theorem State.runCommit_keeps {x1 x2} (h : Keeps m i p a s) : Keeps m i p a (State.runCommit s x1 x2) := by
  unfold State.runCommit
  extract_lets v1 v2 v3 v4
  have k5 : Keeps m i p a v2 := (keeps_mk h (eL := LedgState.array_mk) (eP := LedgState.poison_mk))
  clear_value v2
  have k6 : Keeps m i p a v3 := (State.setB_keeps (State.setB_keeps k5))
  clear_value v3
  have k7 : Keeps m i p a v4 := (State.arm_keeps k6)
  clear_value v4
  exact (State.showPages_keeps (keeps_ite (State.disarm_keeps k7) k7))

theorem State.holdCommit_keeps (h : Keeps m i p a s) : Keeps m i p a (State.holdCommit s) := by
  unfold State.holdCommit
  exact (keeps_ite h (State.event_keeps (State.setB_keeps h)))

theorem State.beginCommit_keeps (h : Keeps m i p a s) : Keeps m i p a (State.beginCommit s) := by
  unfold State.beginCommit
  extract_lets v1 v2
  have k3 : Keeps m i p a v2 := (State.commitParts_keeps (keeps_mk h (eL := LedgState.array_mk) (eP :=
      LedgState.poison_mk)))
  clear_value v2
  exact (keeps_ite (keeps_mk h (eL := LedgState.array_mk) (eP := LedgState.poison_mk)) (keeps_ite (keeps_mk h (eL
      := LedgState.array_mk) (eP := LedgState.poison_mk)) (keeps_ite (State.holdCommit_keeps (keeps_mk h (eL :=
          LedgState.array_mk) (eP := LedgState.poison_mk))) (State.runCommit_keeps k3))))

theorem State.commitLifeCycle_keeps {x1} (h : Keeps m i p a s) : Keeps m i p a (State.commitLifeCycle s x1) := by
  unfold State.commitLifeCycle
  extract_lets v1 v2 v3 v4
  have k5 : Keeps m i p a v2 := (keeps_mk h (eL := LedgState.array_mk) (eP := LedgState.poison_mk))
  have k6 : Keeps m i p a v4 := (State.fillLife_keeps (keeps_mk k5 (eL := LedgState.array_mk) (eP :=
      LedgState.poison_mk)))
  clear_value v4
  exact (keeps_ite k5 (keeps_ite (State.holdCommit_keeps k5) (State.runCommit_keeps k6)))

theorem State.placeLog_keeps (h : Keeps m i p a s) (ht : (State.placeLog s) = some t) : Keeps m i p a t := by
  unfold State.placeLog at ht
  split at ht
  · cases ht
  · split at ht
    · cases ht
    · extract_lets v1 v2 at ht
      split at ht
      · cases ht
      · rename_i u e
        have k1 := State.placeBytes_keeps h e
        obtain ⟨w, hw, rfl⟩ := Option.map_eq_some_iff.1 ht
        have k2 : Keeps m i p a w := by
          split at hw
          · obtain ⟨x, hx, rfl⟩ := Option.map_eq_some_iff.1 hw
            exact State.slotLast_keeps (State.placeRecord_keeps k1 hx)
          · cases hw; exact k1
        exact State.setF_keeps (State.setF_keeps (keeps_mk (keeps_ite (State.setB_keeps k2) k2)))

theorem State.placeLogs_keeps {x0} (h : Keeps m i p a s) : Keeps m i p a (State.placeLogs x0 s) := by
  induction x0 generalizing s with
  | zero => exact h
  | succ n ih =>
    unfold State.placeLogs
    split
    · rename_i u e
      exact ih (State.placeLog_keeps h e)
    · exact h

theorem State.commitIfFull_keeps (h : Keeps m i p a s) : Keeps m i p a (State.commitIfFull s) := by
  unfold State.commitIfFull
  exact (keeps_ite (State.beginCommit_keeps h) h)

theorem State.drainLog_keeps (h : Keeps m i p a s) : Keeps m i p a (State.drainLog s) := by
  unfold State.drainLog
  exact (State.commitIfFull_keeps (State.placeLogs_keeps h))

/-! ## Raise -/

theorem State.waitLog_keeps {x1 x2 x3 x4} (h : Keeps m i p a s) : Keeps m i p a (State.waitLog s x1 x2 x3 x4) := by
  unfold State.waitLog
  extract_lets v1 v2 v3 v4 v5 v6
  have k7 : Keeps m i p a v4 := (keeps_mk h (eL := LedgState.array_mk) (eP := LedgState.poison_mk))
  clear_value v4
  have k8 : Keeps m i p a v5 := (State.count_keeps h)
  clear_value v5
  exact (keeps_ite (State.setF_keeps k7) (keeps_mk k8 (eL := LedgState.array_mk) (eP := LedgState.poison_mk)))

theorem State.enterLog_keeps {x1 x2 x3 x4} (h : Keeps m i p a s) : Keeps m i p a (State.enterLog s x1 x2 x3 x4) := by
  unfold State.enterLog
  exact (State.drainLog_keeps (State.waitLog_keeps h))

theorem State.logRaise_keeps {x1 x2 x3} (h : Keeps m i p a s) : Keeps m i p a (State.logRaise s x1 x2 x3) := by
  unfold State.logRaise
  extract_lets v1 v2 v3 v4 v5 v6
  have k7 : Keeps m i p a v5 := (keeps_mk h)
  clear_value v5
  have k8 : Keeps m i p a v6 := (State.arm_keeps k7)
  clear_value v6
  exact (keeps_ite (State.enterLog_keeps h) (keeps_ite (State.enterLog_keeps k8) (keeps_mk h)))

theorem State.noteFirst_keeps {x1} (h : Keeps m i p a s) : Keeps m i p a (State.noteFirst s x1) := by
  unfold State.noteFirst
  extract_lets v1 v2 v3
  have k4 : Keeps m i p a v2 := (keeps_mk h)
  clear_value v2
  have k5 : Keeps m i p a v3 := (State.setF_keeps (State.setB_keeps k4))
  clear_value v3
  exact (keeps_ite (State.setPair_keeps k5) h)

theorem State.startGrace_keeps {x1 x2} (h : Keeps m i p a s) : Keeps m i p a (State.startGrace s x1 x2) := by
  unfold State.startGrace
  extract_lets v1 v2 v3
  have k4 : Keeps m i p a v2 := (keeps_mk h)
  clear_value v2
  have k5 : Keeps m i p a v3 := (State.arm_keeps k4)
  clear_value v3
  exact (keeps_ite (keeps_ite (keeps_mk h) h) (keeps_ite (State.setBitAt_keeps k5) h))

theorem State.collect_keeps {x1 x2 x3 x4} (h : Keeps m i p a s) : Keeps m i p a (State.collect s x1 x2 x3 x4) := by
  unfold State.collect
  extract_lets v1 v2 v3 v4 v5 v6 v7 v8
  have k9 : Keeps m i p a v1 := (State.noteFirst_keeps h)
  clear_value v1
  have k10 : Keeps m i p a v2 := (State.setBitAt_keeps k9)
  clear_value v2
  have k11 : Keeps m i p a v4 := (keeps_ite (State.setF_keeps k10) (keeps_ite (State.saturated_keeps
      (State.setB_keeps (State.setF_keeps k10))) k10))
  clear_value v4
  have k12 : Keeps m i p a v5 := (State.traceRec_keeps k11)
  clear_value v5
  have k13 : Keeps m i p a v6 := (State.logRaise_keeps k12)
  clear_value v6
  have k14 : Keeps m i p a v8 := (keeps_ite (keeps_mk k13) k13)
  clear_value v8
  exact (keeps_ite h (keeps_ite (keeps_ite (State.startGrace_keeps k14) k14) (State.event_keeps
      (State.startGrace_keeps k14))))

theorem State.payReads_keeps {x0} (h : Keeps m i p a s) : Keeps m i p a (State.payReads x0 s) := by
  induction x0 generalizing s with
  | zero => exact h
  | succ n ih =>
    unfold State.payReads
    exact keeps_ite h (ih (State.collect_keeps (keeps_mk h)))

theorem State.pay_keeps (h : Keeps m i p a s) : Keeps m i p a (State.pay s) := by
  unfold State.pay
  exact (State.payReads_keeps h)

theorem State.raiseWith_keeps {x1 x2 x3 x4} (h : Keeps m i p a s) : Keeps m i p a (State.raiseWith s x1 x2 x3 x4)
    := by
  unfold State.raiseWith
  exact (State.pay_keeps (State.collect_keeps h))

theorem State.queueLog_keeps {x1 x2 x3 x4} (h : Keeps m i p a s) : Keeps m i p a (State.queueLog s x1 x2 x3 x4) := by
  unfold State.queueLog
  exact (State.pay_keeps (State.enterLog_keeps h))

theorem State.raise_keeps {x1} (h : Keeps m i p a s) : Keeps m i p a (State.raise s x1) := by
  unfold State.raise
  exact (State.raiseWith_keeps h)

/-! ## SelfTest -/

theorem State.updBist_keeps {x1} (h : Keeps m i p a s) : Keeps m i p a (State.updBist s x1) := by
  unfold State.updBist
  exact (keeps_mk h)

theorem State.showBist_keeps (h : Keeps m i p a s) : Keeps m i p a (State.showBist s) := by
  unfold State.showBist
  extract_lets v1 v2
  exact (State.setF_keeps (State.setF_keeps h))

theorem State.setSlice_keeps {x1 x2} (h : Keeps m i p a s) : Keeps m i p a (State.setSlice s x1 x2) := by
  unfold State.setSlice
  exact (State.showBist_keeps (State.updBist_keeps h))

theorem State.countDefer_keeps (h : Keeps m i p a s) : Keeps m i p a (State.countDefer s) := by
  unfold State.countDefer
  exact (State.count_keeps h)

theorem State.abandonSlices_keeps {x1} (h : Keeps m i p a s) : Keeps m i p a (State.abandonSlices s x1) := by
  unfold State.abandonSlices
  refine keeps_foldl (fun w2 x3 k4 => ?_) ?_
  · split
    · rename_i u5 u6 u7
      exact (keeps_ite (State.countDefer_keeps (State.setSlice_keeps k4)) k4)
    · rename_i u8 u9
      exact k4
  · exact h

/-! ## Ledger -/

theorem State.wearArea_keeps {x1} (h : Keeps m i p a s) : Keeps m i p a (State.wearArea s x1) := by
  unfold State.wearArea
  extract_lets v1 v2 v3 v4 v5
  have k6 : Keeps m i p a v4 := (keeps_mk h (eL := LedgState.array_mk) (eP := LedgState.poison_mk))
  clear_value v4
  have k7 : Keeps m i p a v5 := (State.traceRec_keeps (State.setB_keeps k6))
  clear_value v5
  exact (keeps_ite (State.queueLog_keeps k7) h)

theorem State.wearUpdate_keeps (h : Keeps m i p a s) : Keeps m i p a (State.wearUpdate s) := by
  unfold State.wearUpdate
  extract_lets v1 v2 v3
  have k4 : Keeps m i p a v2 := (State.setF_keeps (State.setF_keeps (State.setF_keeps h)))
  clear_value v2
  have k5 : Keeps m i p a v3 := (State.setF_keeps (State.setF_keeps k4))
  clear_value v3
  exact (keeps_foldl (fun _ _ g6 => (State.wearArea_keeps g6)) k5)

theorem State.ledgSubmit_keeps {x1} (h : Keeps m i p a s) : Keeps m i p a (State.ledgSubmit s x1).2 := by
  unfold State.ledgSubmit
  split
  · rename_i u e
    refine State.pay_keeps (State.commitIfFull_keeps ?_)
    split at e
    · cases e
    · exact State.placeWait_keeps h e
  · split
    · exact State.count_keeps h
    · exact keeps_mk h

theorem State.windowWrite_keeps {x1 x2 x3 x4} (h : Keeps m i p a s)
    : Keeps m i p a (State.windowWrite s x1 x2 x3 x4).2 := by
  unfold State.windowWrite
  split
  · rename_i u1
    exact (State.ledgSubmit_keeps h)
  · rename_i u2
    exact h

theorem State.recordOf_keeps {x1 x2 x3} (h : Keeps m i p a s) : Keeps m i p a (State.recordOf s x1 x2 x3) := by
  unfold State.recordOf
  exact (State.ledgSubmit_keeps h)

theorem State.deviceRecord_keeps {x1 x2} (h : Keeps m i p a s) : Keeps m i p a (State.deviceRecord s x1 x2) := by
  unfold State.deviceRecord
  exact (State.recordOf_keeps h)

theorem State.cleanRecord_keeps {x1 x2} (h : Keeps m i p a s) : Keeps m i p a (State.cleanRecord s x1 x2) := by
  unfold State.cleanRecord
  extract_lets v1 v2 v3
  exact (State.showPages_keeps (keeps_mk h (eL := LedgState.array_mk) (eP := LedgState.poison_mk)))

== == ==

* **Activity**: Your answer should consist of every line from the entries that holds "commitLifeCycle".

* **Answer to this problem**:
theorem State.commitLifeCycle_keeps {x1} (h : Keeps m i p a s) : Keeps m i p a (State.commitLifeCycle s x1) := by
  unfold State.commitLifeCycle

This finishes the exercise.